Table 1. Comparison of the injuries and patient characteristics of death and survival patients in the study population.

A comparison of the injuries and patient characteristics of the patients with and without major liver injuries revealed the patients with major liver injuries were significantly younger, had fewer incidences of HTN and DM, sustained significantly more severe injuries, and stayed longer in the hospital than those without major liver injuries (Table 2). However, these two groups of patients with or without major liver injury did not present significant differences in the level of albumin, total bilirubin, or the derived value of EZ-ALBI. The mortality and adjusted mortality corrected by age, incidences of HTN and DM, and ISS between the patients with and without major liver injuries did not present significant differences.

www.frontiersin.org

Table 2. Comparison of the injuries and patient characteristics of the trauma patients with and without major liver injury.

Analysis of the ROC curve

Based on the ROC analysis, the optimal albumin level was determined to be 3.33 g/dl, with a sensitivity of 0.600 and a specificity of 0.616 (Figure 2). The optimal EZ-ALBI score was determined to be −28.5, with a sensitivity of 0.637 and a specificity of 0.685 (Figure 2). Albumin alone and EZ-ALBI had AUCs of 0.67 and 0.72, respectively, as shown in Figure 2. The ability of EZ-ALBI alone to predict patient mortality was moderately accurate and superior to that of albumin alone (p = 0.046).

www.frontiersin.org

Figure 2. Receiver operating characteristic curves and area under the curve (AUC) of the EZ-ALBI score for predicting the mortality of the adult trauma patients by all trauma.

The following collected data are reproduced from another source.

-- ==== Sys2Proof/Machine/NopJump.lean ====
section
/-! DEFINITION. NOP and the two forms of JMP, the only control transfers (47_nop_jump.md, R188). -/

namespace Sys2Proof.Machine

/-- NOP: no effect but the opcode fetch and the charge (R185). -/
def execNop (s : State) : Result := complete 2 s

/-- JMP absolute: `pc` takes the operand; the target is not read (R186). -/
def execJmpAbs (ea : Addr) (s : State) : Result := complete 3 (s.setPc ea)

/-- JMP indirect: the target's low byte is read at `ptr`, then its high byte at `{ptr[15:8], (ptr[7:0] + 1) mod 256}`,
which stays in the pointer's page (R187). -/
def execJmpInd (ptr : Addr) (s : State) : Result :=
  withRead s ptr fun tlo => withRead s (pointerHighAddr ptr) fun thi => complete 5 (s.setPc (joinBytes thi tlo))

end Sys2Proof.Machine
end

Analysis of the risk factors for mortality

Univariate analysis revealed that sex, age, the presence of EZ-ALBI score ≥ −28.5, the level of glucose, AST, ALT, BUN, Cr, the presence of an injury of AIS ≥ 3 in the head/neck, extremities, or external, the presence of CAD, ESRD, or liver cirrhosis, the GCS score, and the ISS were significant risk factors for mortality in the study population (Table 3). Multivariate logistic regression analysis of these risk factors revealed that the presence of EZ-ALBI score ≥ −28.5 (OR, 2.31; 95% CI, 1.63–3.28; p < 0.001) was an independent risk factor for mortality. Additionally, age (OR, 1.02; 95% CI, 1.01–1.04; p < 0.001), the glucose level (OR, 1.23; 95% CI, 1.05–1.45 p = 0.011), injury to the external body region (OR, 9.48; 95% CI, 1.76–50.96 p = 0.009), liver cirrhosis (OR, 2.87; 95% CI, 1.42–5.78; p = 0.003), GCS (OR, 0.86; 95% CI, 0.83–0.90; p < 0.001), and ISS (OR, 1.05; 95% CI, 1.03–1.07; p < 0.001) were significant independent risk factors for mortality in these patients.

www.frontiersin.org

Table 3. Univariate and multivariate analysis of the risk factors for mortality of the patients.

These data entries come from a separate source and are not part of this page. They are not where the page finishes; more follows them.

/-- 95_test_vectors.md B8.9, the column of memory transactions with the faulting read. -/
theorem test_accesses_operand_undefined :
    stepAccesses (startOf .sparse r0 [0xAD#8] []) =
      [.read 0x0200#16, .read 0x0201#16] := by decide


/-! ## Witnesses: for every statement with hypotheses, states that meet them -/

/-- `LDA #$80` with its operand at 0x0000: the instruction wraps round the top of memory. -/
def sLda : State := startOf .sparse { r0 with pc := 0xFFFF#16 } [0xA9#8, 0x80#8] []

/-- `PHA` from `sp = 0x00`. -/
def sPha : State := startOf .sparse { r0 with s := 0x00#8 } [0x48#8] []

/-- `LDA $1234` of an undefined cell. -/
def sUndefined : State := startOf .sparse r0 [0xAD#8, 0x34#8, 0x12#8] []

/-- The illegal byte `0x02` at 0xFFFF. -/
def sIllegal : State := startOf .sparse { r0 with pc := 0xFFFF#16 } [0x02#8] []

/-- A pull with `sp = 0xFF`: the cell 0x0100 is read. -/
def sPull : State := startOf .sparse { r0 with s := 0xFF#8 } [0x68#8] [(0x0100, 0x80#8)]

/-- Data at the last cell of the zero page and at the last cell of memory. -/
def sData : State := startOf .sparse r0 [] [(0x00FF, 0x80#8), (0xFFFF, 0x00#8)]

/-- Nothing is defined, and `pc` is the last address. -/
def sEmpty : State := startOf .sparse { r0 with pc := 0xFFFF#16, s := 0xFF#8 } [] []

theorem sLda_completes : ∃ t, step sLda = .next t := next_of_after (by decide)

theorem sPha_completes : ∃ t, step sPha = .next t := next_of_after (by decide)

theorem sUndefined_faults : step sUndefined = .fault (.unmappedAddress 0x1234#16) := fault_of_faultOf (by decide)

theorem sIllegal_faults : step sIllegal = .fault (.illegalOpcode 0x02#8 0xFFFF#16) := fault_of_faultOf (by decide)

theorem illegal_byte (i : Instr) : i.opcode ≠ 0x02#8 := by cases i <;> simp [Instr.opcode]

theorem witness_EncodeInvertsDecode :
    decode [0xA9#8, 0x80#8, 0xEA#8] = .instr (.ldaImm 0x80#8) [0xEA#8] := by decide

theorem witness_DecodeRejectsIllegalAndTruncatedByName :
    (decode [0x02#8, 0x00#8] = .rejected (.illegalOpcode 0x02#8) ∧ ∀ i : Instr, i.opcode ≠ 0x02#8) ∧
    decode [0xAD#8, 0x00#8] = .rejected (.missingOperand 0xAD#8) ∧ decode [] = .rejected .noBytes :=
  ⟨⟨by decide, illegal_byte⟩, by decide, by decide⟩

theorem witness_StepRunsTheDecodedInstruction :
    decode [0xA9#8, 0x80#8] = .instr (.ldaImm 0x80#8) [] ∧ sLda.mem.holds sLda.pc [0xA9#8, 0x80#8] = true := by decide

theorem witness_IllegalOpcodeFaultsWithItsByteAndAddress :
    sIllegal.mem.read sIllegal.pc = some 0x02#8 ∧ (∀ i : Instr, i.opcode ≠ 0x02#8) ∧
    step sIllegal = .fault (.illegalOpcode 0x02#8 0xFFFF#16) := ⟨by decide, illegal_byte, sIllegal_faults⟩

theorem witness_StepFaultsAtTheFirstUndefinedRead :
    step sUndefined = .fault (.unmappedAddress 0x1234#16) ∧
    stepAccesses sUndefined = [.read 0x0200#16, .read 0x0201#16, .read 0x0202#16] ++ [.read 0x1234#16] ∧
    ∃ t, step sLda = .next t := ⟨sUndefined_faults, by decide, sLda_completes⟩

theorem witness_StepWritesAreThoseOfItsTransactions :
    (∃ t, step sPha = .next t) ∧ stepAccesses sPha = [.read 0x0200#16] ++ .write 0x0100#16 0x00#8 :: [] :=
  ⟨sPha_completes, by decide⟩

theorem witness_DenseBackingNeverRaisesUnmapped :
    (startOf .dense r0 [0xAD#8, 0x34#8, 0x12#8] []).mem.backing = .dense ∧
    ∃ t, step (startOf .dense r0 [0xAD#8, 0x34#8, 0x12#8] []) = .next t := ⟨by decide, next_of_after (by decide)⟩

theorem witness_FetchReadsAtPcAndAdvancesByOne :
    sLda.mem.read sLda.pc = some 0xA9#8 ∧ sEmpty.mem.read sEmpty.pc = none := by decide

theorem witness_StackAddressStaysInThePage :
    sPha.sp = 0x00#8 ∧ sPull.sp = 0xFF#8 ∧ (0x00#8).toNat = (sPull.sp.toNat + 1) % 256 ∧
    sPull.mem.read (stackAddr 0x00#8) = some 0x80#8 := by decide

theorem witness_LaunchSetsTheWholeState :
    (∀ c ∈ [((65535, 1#8) : Host.Cell), (65535, 2#8)], c.1 < 65536) ∧
    (∃ c ∈ [((65536, 1#8) : Host.Cell)], 65536 ≤ c.1) := by decide

theorem witness_StepKeepsMemoryCanonical : sPha.inv = true ∧ ∃ t, step sPha = .next t := ⟨by decide, sPha_completes⟩

theorem witness_StepNeverUndefinesACell : sPha.mem.read sPha.pc ≠ none ∧ ∃ t, step sPha = .next t :=
  ⟨by decide, sPha_completes⟩

theorem witness_BreakAndIgnoredNeverChange : ∃ t, Sys2Proof.core.run 1 sLda = .next t := by
  obtain ⟨t, h⟩ := sLda_completes
  exact ⟨t, (core_run_succ_of_next 0 h).trans (core_run_zero t)⟩

theorem witness_FlagsKeepUnlessNamed :
    (∃ t, exec .plp sPull = .next t) ∧ Flag.break_ ∉ flagsWritten .plp ∧
    (∃ t, exec .clc sPull = .next t) ∧ Flag.zero ∉ flagsWritten .clc := ⟨⟨_, rfl⟩, by decide, ⟨_, rfl⟩, by decide⟩

theorem witness_RegistersKeepUnlessNamed :
    (∃ t, exec .pla sPull = .next t) ∧ Reg.x ∉ regsWritten .pla ∧
    (∃ t, exec .txs sPull = .next t) ∧ Reg.x ∉ regsWritten .txs := ⟨⟨_, rfl⟩, by decide, ⟨_, rfl⟩, by decide⟩

theorem witness_MemoryChangesOnlyWhereStored :
    (∃ t, exec .pha sPha = .next t) ∧ storeOf .pha sPha = some (0x0100#16, 0x00#8) ∧
    (∃ t, exec (.decZp 0xFF#8) sData = .next t) ∧ storeOf (.decZp 0xFF#8) sData = some (0x00FF#16, 0x7F#8) ∧
    (∃ t, exec .nop sData = .next t) ∧ storeOf .nop sData = none :=
  ⟨⟨_, rfl⟩, by decide, ⟨_, rfl⟩, by decide, ⟨_, rfl⟩, by decide⟩

theorem witness_CompletedStepAdvancesPcByLength :
    (∃ t, step sLda = .next t) ∧ isJump (.ldaImm 0x80#8) = false ∧
    ∃ t, step (startOf .sparse r0 [0x4C#8, 0xFF#8, 0xFF#8] []) = .next t :=
  ⟨sLda_completes, by decide, next_of_after (by decide)⟩

theorem witness_CompletedStepChargesTheTableCost :
    sLda.mem.holds sLda.pc (encode (.ldaImm 0x80#8)) = true ∧ ∃ t, step sLda = .next t := ⟨by decide, sLda_completes⟩

theorem witness_NothingDependsOnClk :
    (∃ t, step sPha = .next t) ∧ step sUndefined = .fault (.unmappedAddress 0x1234#16) :=
  ⟨sPha_completes, sUndefined_faults⟩

theorem witness_FlagsSteerNothingButThePushOfP :
    (sPha.mem.read sPha.pc ≠ some 0x08#8 ∧ ∃ t, step sPha = .next t) ∧
    (sUndefined.mem.read sUndefined.pc ≠ some 0x08#8 ∧ step sUndefined = .fault (.unmappedAddress 0x1234#16)) :=
  ⟨⟨by decide, sPha_completes⟩, by decide, sUndefined_faults⟩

The outcomes of patients with EZ-ALBI scores ≥ −28.5 vs. those with EZ-ALBI scores < −28.5

There was no significant difference in sex between patients with an EZ-ALBI score ≥ −28.5 and patients with an EZ-ALBI score < −28.5 (Table 4). Patients with an EZ-ALBI score ≥ −28.5 were significantly older than those with an EZ-ALBI score < −28.5 (p < 0.001). A significantly higher rate of an injury of AIS ≥ 3 in head/neck, thoracic, abdomen, and extremities body regions was found in patients with an EZ-ALBI score ≥ −28.5 compared to those with EZ-ALBI scores < −28.5. A significantly lower rate of pre-existing CVA, but no other comorbidities, was found in patients with an EZ-ALBI score ≥ −28.5 compared to those with EZ-ALBI scores < −28.5. Patients with an EZ-ALBI score ≥ −28.5 presented with a significantly lower GCS but a higher ISS than those with an EZ-ALBI score < −28.5 (GCS: 15 ([9–15]) vs. 15 ([14–15]), p < 0.001; ISS: 16 ([9–25]) vs. 9 ([8–18]), p < 0.001). Patients with an EZ-ALBI score ≥ −28.5 presented with a significantly higher mortality rate than patients with an EZ-ALBI score < −28.5 (15.1% vs. 4.4%, p < 0.001). Under the control of age, pre-existing CVA, GCS, and ISS, patients with an EZ-ALBI score ≥ −28.5 still presented with a significantly higher adjusted mortality rate than patients with an EZ-ALBI score < −28.5 (AOR, 2.47; 95% CI: 1.90–3.22, p = 0.001). Patients with an EZ-ALBI score ≥ −28.5 had significantly shorter hospitalization periods than those with an EZ-ALBI score < −28.5 (23.8 vs. 14.1 days, p = 0.001).

www.frontiersin.org

Table 4. Comparison of the injury, characteristics, and outcomes of patients with an EZ-ALBI score ≥ −28.5 vs. those with an EZ-ALBI score < −28.5.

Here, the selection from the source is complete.